• _Required action_
Return all the lines below in which the string "dstAddr" appears.

[Records drawn from a dataset]

--------

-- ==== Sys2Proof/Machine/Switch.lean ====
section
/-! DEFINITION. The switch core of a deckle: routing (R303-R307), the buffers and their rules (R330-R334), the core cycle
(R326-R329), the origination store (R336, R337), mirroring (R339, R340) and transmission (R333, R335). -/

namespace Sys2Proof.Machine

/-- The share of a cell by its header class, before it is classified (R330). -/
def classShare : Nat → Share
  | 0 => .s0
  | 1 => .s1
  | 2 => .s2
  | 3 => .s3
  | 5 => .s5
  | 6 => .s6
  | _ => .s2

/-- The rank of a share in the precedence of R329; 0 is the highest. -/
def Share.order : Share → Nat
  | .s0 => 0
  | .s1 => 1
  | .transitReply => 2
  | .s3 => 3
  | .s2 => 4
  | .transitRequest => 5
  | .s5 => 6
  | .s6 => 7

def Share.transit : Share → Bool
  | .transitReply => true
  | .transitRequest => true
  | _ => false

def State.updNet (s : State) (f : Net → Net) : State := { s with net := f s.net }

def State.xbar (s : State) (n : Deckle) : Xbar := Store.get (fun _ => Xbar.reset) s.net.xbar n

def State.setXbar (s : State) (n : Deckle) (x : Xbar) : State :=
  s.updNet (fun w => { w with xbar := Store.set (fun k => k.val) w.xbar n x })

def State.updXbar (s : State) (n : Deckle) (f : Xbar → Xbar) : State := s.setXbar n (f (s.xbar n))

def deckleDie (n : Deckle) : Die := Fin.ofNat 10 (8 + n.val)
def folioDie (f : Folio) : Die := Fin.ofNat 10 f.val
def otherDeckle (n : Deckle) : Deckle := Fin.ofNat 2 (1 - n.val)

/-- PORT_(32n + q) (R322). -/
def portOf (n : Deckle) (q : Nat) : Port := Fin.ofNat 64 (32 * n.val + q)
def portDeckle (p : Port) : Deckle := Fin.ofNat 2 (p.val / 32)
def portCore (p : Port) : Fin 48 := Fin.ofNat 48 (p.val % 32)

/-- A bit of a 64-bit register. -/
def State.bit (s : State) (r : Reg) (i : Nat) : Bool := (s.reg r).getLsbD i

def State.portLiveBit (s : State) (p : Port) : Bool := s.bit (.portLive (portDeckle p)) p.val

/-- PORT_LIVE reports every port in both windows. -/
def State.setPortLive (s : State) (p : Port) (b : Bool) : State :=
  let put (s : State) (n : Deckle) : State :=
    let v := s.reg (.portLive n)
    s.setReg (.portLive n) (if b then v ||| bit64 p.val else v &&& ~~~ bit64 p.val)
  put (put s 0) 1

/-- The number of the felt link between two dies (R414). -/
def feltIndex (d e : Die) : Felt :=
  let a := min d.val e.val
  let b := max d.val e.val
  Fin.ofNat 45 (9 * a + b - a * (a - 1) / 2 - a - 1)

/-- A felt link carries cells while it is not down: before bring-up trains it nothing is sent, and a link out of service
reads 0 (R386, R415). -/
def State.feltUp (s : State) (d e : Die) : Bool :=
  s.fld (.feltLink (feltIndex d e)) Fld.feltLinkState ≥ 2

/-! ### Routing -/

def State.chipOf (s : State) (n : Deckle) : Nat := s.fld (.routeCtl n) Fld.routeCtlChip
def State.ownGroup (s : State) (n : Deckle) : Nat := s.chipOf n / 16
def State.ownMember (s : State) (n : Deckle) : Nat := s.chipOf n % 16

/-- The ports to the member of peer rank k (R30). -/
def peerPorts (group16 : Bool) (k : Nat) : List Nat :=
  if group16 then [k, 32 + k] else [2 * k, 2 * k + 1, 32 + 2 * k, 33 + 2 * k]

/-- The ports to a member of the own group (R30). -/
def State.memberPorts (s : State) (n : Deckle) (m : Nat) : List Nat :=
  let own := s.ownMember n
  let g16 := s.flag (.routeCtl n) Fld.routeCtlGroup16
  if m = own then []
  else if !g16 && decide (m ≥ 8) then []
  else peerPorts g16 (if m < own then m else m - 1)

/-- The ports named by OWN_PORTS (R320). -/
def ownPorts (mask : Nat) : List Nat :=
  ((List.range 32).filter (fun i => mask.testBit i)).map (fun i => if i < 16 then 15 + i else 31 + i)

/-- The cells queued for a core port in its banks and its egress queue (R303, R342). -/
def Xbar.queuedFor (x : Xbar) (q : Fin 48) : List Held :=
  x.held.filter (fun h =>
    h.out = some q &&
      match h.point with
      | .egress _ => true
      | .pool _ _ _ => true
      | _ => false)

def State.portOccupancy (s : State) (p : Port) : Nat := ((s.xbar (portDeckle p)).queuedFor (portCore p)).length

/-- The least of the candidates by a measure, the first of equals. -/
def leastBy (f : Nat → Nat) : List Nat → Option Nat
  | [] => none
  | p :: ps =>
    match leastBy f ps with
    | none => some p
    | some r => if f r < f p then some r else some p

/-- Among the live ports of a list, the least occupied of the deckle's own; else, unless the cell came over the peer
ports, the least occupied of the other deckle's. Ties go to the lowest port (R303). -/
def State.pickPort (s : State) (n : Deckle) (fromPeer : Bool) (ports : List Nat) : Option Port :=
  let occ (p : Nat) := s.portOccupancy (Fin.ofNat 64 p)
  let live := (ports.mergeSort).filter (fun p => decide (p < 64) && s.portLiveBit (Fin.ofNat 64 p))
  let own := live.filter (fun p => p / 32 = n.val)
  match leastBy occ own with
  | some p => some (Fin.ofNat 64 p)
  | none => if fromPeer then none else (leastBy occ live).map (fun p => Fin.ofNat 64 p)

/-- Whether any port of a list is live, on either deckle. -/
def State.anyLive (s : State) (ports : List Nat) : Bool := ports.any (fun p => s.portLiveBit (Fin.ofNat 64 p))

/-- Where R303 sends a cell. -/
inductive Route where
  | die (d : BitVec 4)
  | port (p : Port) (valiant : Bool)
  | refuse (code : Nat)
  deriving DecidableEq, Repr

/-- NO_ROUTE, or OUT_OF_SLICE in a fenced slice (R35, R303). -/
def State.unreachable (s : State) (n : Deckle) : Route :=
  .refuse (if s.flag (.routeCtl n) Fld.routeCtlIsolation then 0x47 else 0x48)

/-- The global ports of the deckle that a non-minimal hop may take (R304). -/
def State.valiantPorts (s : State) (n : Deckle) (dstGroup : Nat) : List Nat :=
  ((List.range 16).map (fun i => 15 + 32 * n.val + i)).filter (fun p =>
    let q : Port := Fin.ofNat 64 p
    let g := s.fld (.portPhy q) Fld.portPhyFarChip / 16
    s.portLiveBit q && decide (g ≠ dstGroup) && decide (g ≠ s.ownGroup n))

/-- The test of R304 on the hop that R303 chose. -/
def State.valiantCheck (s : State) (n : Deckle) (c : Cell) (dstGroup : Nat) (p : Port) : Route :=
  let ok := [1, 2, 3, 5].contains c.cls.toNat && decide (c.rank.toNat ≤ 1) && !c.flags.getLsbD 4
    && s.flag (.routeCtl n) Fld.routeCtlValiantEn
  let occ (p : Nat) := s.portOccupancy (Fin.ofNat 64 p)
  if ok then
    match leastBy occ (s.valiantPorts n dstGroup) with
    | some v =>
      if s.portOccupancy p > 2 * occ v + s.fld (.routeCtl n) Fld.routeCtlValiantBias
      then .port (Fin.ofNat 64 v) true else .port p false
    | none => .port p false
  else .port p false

--------

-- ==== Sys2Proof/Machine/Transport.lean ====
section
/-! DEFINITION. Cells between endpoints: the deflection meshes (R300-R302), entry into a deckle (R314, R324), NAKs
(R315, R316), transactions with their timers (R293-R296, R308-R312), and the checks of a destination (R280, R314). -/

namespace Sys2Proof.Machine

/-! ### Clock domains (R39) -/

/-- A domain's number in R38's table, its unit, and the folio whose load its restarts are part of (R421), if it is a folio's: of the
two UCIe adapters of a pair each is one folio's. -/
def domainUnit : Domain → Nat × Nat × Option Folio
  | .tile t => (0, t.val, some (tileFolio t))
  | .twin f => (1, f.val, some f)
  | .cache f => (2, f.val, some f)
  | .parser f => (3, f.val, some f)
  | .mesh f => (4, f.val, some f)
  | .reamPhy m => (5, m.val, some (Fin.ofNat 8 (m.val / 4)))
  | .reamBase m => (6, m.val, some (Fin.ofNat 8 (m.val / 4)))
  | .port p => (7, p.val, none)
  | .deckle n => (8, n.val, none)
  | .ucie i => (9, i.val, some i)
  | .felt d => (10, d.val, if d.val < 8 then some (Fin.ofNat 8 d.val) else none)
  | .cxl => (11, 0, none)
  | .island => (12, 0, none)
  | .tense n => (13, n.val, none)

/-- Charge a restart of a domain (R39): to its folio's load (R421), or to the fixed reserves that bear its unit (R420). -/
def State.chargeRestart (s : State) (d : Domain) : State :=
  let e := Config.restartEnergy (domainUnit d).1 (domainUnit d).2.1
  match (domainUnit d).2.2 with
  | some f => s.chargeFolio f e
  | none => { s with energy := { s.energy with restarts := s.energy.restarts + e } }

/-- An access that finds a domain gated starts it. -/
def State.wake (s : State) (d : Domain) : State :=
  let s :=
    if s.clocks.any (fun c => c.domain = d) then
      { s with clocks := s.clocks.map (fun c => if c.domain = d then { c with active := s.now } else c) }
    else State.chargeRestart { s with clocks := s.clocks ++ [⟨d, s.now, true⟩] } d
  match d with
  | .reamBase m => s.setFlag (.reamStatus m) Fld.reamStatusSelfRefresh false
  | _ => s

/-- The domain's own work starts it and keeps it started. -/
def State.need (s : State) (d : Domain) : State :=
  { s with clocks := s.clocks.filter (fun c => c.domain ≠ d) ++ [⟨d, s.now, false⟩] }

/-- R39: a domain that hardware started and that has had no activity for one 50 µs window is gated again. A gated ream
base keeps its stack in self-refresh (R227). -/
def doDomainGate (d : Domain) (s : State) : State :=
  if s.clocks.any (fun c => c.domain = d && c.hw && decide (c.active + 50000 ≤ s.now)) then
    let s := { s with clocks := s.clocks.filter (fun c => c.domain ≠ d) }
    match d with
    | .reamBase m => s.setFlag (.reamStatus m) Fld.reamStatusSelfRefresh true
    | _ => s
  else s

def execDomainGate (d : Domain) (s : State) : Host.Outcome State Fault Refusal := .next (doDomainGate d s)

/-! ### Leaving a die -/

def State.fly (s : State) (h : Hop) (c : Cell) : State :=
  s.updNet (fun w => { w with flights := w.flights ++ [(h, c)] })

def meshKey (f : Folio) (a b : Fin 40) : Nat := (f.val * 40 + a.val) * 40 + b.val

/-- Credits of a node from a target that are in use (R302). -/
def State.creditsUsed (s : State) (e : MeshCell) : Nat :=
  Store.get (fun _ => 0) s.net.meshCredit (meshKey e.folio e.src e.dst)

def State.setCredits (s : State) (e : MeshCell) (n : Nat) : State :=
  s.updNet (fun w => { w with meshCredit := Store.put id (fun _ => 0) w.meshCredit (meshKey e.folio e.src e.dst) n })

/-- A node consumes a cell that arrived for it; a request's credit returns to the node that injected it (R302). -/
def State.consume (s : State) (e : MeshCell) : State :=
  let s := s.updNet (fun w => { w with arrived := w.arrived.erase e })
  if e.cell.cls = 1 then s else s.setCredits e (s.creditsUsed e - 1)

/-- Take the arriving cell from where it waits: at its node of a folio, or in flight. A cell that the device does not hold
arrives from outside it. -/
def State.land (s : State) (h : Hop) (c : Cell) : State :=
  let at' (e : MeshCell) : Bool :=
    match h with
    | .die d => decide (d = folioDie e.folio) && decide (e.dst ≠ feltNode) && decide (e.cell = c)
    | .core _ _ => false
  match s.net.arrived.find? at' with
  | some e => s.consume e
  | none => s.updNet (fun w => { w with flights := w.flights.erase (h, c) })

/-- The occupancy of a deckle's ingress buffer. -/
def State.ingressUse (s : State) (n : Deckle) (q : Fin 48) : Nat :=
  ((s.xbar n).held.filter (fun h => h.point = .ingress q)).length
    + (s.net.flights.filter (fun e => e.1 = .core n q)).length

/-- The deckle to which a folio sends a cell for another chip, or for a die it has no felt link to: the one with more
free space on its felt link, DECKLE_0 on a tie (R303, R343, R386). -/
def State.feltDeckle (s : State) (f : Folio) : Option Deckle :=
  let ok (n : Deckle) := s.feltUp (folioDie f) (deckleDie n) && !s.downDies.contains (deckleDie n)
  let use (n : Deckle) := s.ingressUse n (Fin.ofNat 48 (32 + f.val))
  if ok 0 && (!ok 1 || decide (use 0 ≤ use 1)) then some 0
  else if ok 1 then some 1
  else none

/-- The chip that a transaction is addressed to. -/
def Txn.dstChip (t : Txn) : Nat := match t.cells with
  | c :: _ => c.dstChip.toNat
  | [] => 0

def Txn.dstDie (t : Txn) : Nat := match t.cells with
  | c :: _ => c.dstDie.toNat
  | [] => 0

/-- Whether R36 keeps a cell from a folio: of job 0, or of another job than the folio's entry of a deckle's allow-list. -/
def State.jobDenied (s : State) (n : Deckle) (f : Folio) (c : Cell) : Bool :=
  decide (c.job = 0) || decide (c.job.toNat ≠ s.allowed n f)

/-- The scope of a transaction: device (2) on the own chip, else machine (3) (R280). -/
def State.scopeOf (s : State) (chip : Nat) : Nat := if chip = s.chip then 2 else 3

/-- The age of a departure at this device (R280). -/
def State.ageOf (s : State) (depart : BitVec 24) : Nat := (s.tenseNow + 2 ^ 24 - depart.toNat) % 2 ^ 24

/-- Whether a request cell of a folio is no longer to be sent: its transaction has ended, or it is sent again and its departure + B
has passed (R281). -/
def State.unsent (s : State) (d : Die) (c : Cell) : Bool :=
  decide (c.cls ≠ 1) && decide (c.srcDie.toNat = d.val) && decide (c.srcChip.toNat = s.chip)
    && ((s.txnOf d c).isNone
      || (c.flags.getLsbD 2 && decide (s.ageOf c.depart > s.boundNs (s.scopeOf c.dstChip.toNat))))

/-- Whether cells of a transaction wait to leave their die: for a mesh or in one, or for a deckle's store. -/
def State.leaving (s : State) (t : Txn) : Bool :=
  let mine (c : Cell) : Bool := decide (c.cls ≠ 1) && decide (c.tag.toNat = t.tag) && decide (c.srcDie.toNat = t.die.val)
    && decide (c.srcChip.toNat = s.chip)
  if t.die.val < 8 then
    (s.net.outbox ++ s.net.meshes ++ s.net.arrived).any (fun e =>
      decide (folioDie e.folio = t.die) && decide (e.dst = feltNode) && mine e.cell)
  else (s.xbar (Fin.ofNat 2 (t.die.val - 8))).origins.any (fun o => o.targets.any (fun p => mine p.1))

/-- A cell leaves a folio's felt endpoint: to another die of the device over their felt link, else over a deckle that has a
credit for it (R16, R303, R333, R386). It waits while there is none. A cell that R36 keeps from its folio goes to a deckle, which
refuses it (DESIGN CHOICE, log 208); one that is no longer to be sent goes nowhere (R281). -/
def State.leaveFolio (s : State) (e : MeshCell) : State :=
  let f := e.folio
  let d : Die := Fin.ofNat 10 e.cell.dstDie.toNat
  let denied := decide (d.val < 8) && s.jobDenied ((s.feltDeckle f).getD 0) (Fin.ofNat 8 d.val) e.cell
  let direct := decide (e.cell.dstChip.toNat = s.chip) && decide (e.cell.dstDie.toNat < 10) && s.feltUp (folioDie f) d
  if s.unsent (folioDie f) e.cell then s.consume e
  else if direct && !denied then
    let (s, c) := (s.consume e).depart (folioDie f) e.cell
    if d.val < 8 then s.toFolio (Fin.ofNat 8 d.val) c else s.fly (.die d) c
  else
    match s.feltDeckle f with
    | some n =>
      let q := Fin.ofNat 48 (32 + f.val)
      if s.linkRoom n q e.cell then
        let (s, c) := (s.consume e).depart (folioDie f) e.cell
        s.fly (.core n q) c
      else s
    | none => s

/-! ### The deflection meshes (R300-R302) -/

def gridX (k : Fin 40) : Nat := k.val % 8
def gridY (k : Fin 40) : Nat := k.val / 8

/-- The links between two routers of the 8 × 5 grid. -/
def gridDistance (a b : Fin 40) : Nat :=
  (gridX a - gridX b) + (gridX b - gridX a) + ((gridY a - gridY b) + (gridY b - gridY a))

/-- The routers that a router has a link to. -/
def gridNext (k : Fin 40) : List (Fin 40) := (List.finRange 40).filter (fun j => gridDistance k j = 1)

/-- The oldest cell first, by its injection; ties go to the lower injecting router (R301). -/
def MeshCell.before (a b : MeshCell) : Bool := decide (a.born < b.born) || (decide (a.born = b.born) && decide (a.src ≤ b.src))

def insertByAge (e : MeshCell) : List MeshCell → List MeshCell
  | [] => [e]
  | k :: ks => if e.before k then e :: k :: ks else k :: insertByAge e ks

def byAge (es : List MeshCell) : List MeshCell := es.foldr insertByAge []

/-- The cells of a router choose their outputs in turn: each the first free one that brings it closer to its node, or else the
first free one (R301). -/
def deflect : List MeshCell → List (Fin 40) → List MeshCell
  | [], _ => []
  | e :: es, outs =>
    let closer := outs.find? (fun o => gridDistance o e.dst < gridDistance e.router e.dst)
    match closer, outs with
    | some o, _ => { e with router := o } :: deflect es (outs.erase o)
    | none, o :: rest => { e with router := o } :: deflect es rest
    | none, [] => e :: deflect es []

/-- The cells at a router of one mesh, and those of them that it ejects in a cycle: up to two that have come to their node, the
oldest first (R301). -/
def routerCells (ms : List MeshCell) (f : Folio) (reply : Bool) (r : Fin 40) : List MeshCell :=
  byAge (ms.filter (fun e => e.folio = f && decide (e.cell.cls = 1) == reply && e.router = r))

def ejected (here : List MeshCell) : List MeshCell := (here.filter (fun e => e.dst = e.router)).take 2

--------

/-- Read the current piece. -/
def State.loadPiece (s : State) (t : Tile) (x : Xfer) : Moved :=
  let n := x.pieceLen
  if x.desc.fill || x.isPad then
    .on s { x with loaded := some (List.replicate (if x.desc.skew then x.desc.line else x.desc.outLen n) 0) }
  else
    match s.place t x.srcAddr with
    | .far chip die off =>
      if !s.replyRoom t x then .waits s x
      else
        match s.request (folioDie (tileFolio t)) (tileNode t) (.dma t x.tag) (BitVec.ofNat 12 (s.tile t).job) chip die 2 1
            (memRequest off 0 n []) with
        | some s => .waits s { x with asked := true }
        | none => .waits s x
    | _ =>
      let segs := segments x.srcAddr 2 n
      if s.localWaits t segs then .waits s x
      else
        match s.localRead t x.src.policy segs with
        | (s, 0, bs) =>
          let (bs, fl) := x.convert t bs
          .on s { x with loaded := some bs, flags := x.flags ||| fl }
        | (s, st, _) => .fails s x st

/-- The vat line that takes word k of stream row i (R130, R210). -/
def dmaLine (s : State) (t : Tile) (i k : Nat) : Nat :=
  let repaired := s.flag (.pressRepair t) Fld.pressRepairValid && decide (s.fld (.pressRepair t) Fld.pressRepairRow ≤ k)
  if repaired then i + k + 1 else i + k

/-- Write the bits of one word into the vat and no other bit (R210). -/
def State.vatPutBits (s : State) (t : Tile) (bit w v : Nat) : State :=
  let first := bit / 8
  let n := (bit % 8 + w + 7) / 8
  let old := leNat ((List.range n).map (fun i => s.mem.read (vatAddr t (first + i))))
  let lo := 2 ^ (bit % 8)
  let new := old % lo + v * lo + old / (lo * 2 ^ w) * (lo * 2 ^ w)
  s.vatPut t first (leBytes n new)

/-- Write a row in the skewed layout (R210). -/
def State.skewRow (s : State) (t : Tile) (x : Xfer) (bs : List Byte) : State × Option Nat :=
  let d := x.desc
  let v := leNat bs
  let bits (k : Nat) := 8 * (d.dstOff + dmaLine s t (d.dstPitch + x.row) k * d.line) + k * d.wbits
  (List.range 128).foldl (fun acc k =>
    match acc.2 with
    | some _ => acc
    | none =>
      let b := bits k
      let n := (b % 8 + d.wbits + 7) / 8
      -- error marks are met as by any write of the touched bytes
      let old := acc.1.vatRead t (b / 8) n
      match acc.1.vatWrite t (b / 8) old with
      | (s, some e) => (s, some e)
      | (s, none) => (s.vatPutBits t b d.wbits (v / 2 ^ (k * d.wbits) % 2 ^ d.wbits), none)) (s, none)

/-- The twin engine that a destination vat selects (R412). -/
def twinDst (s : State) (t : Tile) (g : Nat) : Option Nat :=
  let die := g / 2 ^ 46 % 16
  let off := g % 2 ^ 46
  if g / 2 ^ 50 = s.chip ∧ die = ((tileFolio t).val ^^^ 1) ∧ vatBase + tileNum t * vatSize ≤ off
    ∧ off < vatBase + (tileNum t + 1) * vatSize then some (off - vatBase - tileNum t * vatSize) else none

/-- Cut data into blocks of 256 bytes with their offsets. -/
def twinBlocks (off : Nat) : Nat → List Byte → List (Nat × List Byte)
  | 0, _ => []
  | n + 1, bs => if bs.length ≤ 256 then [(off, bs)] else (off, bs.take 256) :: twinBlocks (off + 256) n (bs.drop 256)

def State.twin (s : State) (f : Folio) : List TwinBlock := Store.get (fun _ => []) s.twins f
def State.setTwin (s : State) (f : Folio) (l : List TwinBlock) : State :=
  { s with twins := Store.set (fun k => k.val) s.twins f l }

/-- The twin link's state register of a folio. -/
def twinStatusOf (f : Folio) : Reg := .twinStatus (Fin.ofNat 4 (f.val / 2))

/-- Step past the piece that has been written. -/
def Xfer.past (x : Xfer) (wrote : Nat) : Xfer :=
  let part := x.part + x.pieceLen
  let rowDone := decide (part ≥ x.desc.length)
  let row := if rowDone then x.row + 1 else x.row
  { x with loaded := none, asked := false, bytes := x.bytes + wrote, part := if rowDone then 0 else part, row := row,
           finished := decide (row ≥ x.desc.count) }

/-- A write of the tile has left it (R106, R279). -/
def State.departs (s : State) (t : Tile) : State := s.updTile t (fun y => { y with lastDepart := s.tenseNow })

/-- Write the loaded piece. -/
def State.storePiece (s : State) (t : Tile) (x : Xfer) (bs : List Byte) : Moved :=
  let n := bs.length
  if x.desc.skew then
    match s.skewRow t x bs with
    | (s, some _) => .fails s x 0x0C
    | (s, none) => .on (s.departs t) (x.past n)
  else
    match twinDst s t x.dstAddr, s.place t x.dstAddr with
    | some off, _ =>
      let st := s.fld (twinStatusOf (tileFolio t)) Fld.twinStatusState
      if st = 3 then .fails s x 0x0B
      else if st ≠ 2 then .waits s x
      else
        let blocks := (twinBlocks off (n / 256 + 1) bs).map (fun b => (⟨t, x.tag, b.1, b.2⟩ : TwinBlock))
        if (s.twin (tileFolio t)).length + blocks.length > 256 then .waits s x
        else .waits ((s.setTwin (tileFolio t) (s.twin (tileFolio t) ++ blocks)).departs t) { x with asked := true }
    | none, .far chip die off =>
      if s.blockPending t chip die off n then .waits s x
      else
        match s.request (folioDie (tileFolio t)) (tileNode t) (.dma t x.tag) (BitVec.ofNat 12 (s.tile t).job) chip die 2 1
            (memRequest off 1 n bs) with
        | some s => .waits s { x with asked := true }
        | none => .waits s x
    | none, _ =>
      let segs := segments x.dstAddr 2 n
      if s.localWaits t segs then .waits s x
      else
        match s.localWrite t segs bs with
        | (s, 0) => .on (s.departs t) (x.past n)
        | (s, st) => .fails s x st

--------

• _Solved problem_
    match twinDst s t x.dstAddr, s.place t x.dstAddr with
      let segs := segments x.dstAddr 2 n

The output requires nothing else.